> _AIM OF THE TASK_: The lines below starting at the line containing "decode, op_pack, a_pack]" and ending at the line containing "by field. -/" are to be repeated exactly, with both ends kept and nothing else added.

┌─ GIVEN RECORDS

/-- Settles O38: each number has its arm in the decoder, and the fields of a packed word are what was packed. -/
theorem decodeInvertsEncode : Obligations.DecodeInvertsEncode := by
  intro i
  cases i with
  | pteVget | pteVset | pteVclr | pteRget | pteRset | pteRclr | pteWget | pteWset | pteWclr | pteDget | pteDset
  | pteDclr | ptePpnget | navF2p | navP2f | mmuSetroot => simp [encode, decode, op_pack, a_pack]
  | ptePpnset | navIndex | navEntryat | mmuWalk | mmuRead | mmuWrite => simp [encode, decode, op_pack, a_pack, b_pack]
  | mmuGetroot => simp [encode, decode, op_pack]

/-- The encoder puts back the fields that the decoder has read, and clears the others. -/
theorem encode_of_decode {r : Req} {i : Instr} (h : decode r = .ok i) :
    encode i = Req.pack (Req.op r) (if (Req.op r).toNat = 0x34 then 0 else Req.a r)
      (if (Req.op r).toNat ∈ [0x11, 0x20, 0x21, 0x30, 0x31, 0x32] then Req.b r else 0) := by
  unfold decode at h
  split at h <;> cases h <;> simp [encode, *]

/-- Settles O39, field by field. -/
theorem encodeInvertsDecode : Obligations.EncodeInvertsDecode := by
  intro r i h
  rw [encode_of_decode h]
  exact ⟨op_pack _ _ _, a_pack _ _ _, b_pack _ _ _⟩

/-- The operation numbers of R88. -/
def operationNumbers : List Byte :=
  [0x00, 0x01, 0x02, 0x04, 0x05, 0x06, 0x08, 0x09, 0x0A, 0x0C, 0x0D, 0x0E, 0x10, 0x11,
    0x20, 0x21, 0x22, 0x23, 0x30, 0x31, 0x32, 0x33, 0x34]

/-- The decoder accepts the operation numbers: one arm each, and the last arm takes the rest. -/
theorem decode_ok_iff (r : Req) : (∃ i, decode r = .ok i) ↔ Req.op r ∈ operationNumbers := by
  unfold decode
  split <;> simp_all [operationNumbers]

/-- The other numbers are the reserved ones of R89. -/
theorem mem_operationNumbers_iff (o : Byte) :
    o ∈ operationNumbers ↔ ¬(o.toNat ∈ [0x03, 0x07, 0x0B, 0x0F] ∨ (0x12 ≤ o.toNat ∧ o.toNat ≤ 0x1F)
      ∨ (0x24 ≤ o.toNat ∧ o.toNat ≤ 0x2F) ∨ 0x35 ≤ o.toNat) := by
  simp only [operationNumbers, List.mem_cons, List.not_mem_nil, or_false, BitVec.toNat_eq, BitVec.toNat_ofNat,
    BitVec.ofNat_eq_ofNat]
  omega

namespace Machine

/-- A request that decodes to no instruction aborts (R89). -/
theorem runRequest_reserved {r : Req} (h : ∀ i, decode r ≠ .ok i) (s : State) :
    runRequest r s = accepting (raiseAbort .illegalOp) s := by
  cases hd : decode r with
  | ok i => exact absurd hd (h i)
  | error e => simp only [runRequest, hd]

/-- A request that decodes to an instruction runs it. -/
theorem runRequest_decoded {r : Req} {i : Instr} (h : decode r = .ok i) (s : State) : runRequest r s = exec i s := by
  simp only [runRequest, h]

└─

> _TASK ANSWER_:
  | pteDclr | ptePpnget | navF2p | navP2f | mmuSetroot => simp [encode, decode, op_pack, a_pack]
  | ptePpnset | navIndex | navEntryat | mmuWalk | mmuRead | mmuWrite => simp [encode, decode, op_pack, a_pack, b_pack]
  | mmuGetroot => simp [encode, decode, op_pack]

/-- The encoder puts back the fields that the decoder has read, and clears the others. -/
theorem encode_of_decode {r : Req} {i : Instr} (h : decode r = .ok i) :
    encode i = Req.pack (Req.op r) (if (Req.op r).toNat = 0x34 then 0 else Req.a r)
      (if (Req.op r).toNat ∈ [0x11, 0x20, 0x21, 0x30, 0x31, 0x32] then Req.b r else 0) := by
  unfold decode at h
  split at h <;> cases h <;> simp [encode, *]

/-- Settles O39, field by field. -/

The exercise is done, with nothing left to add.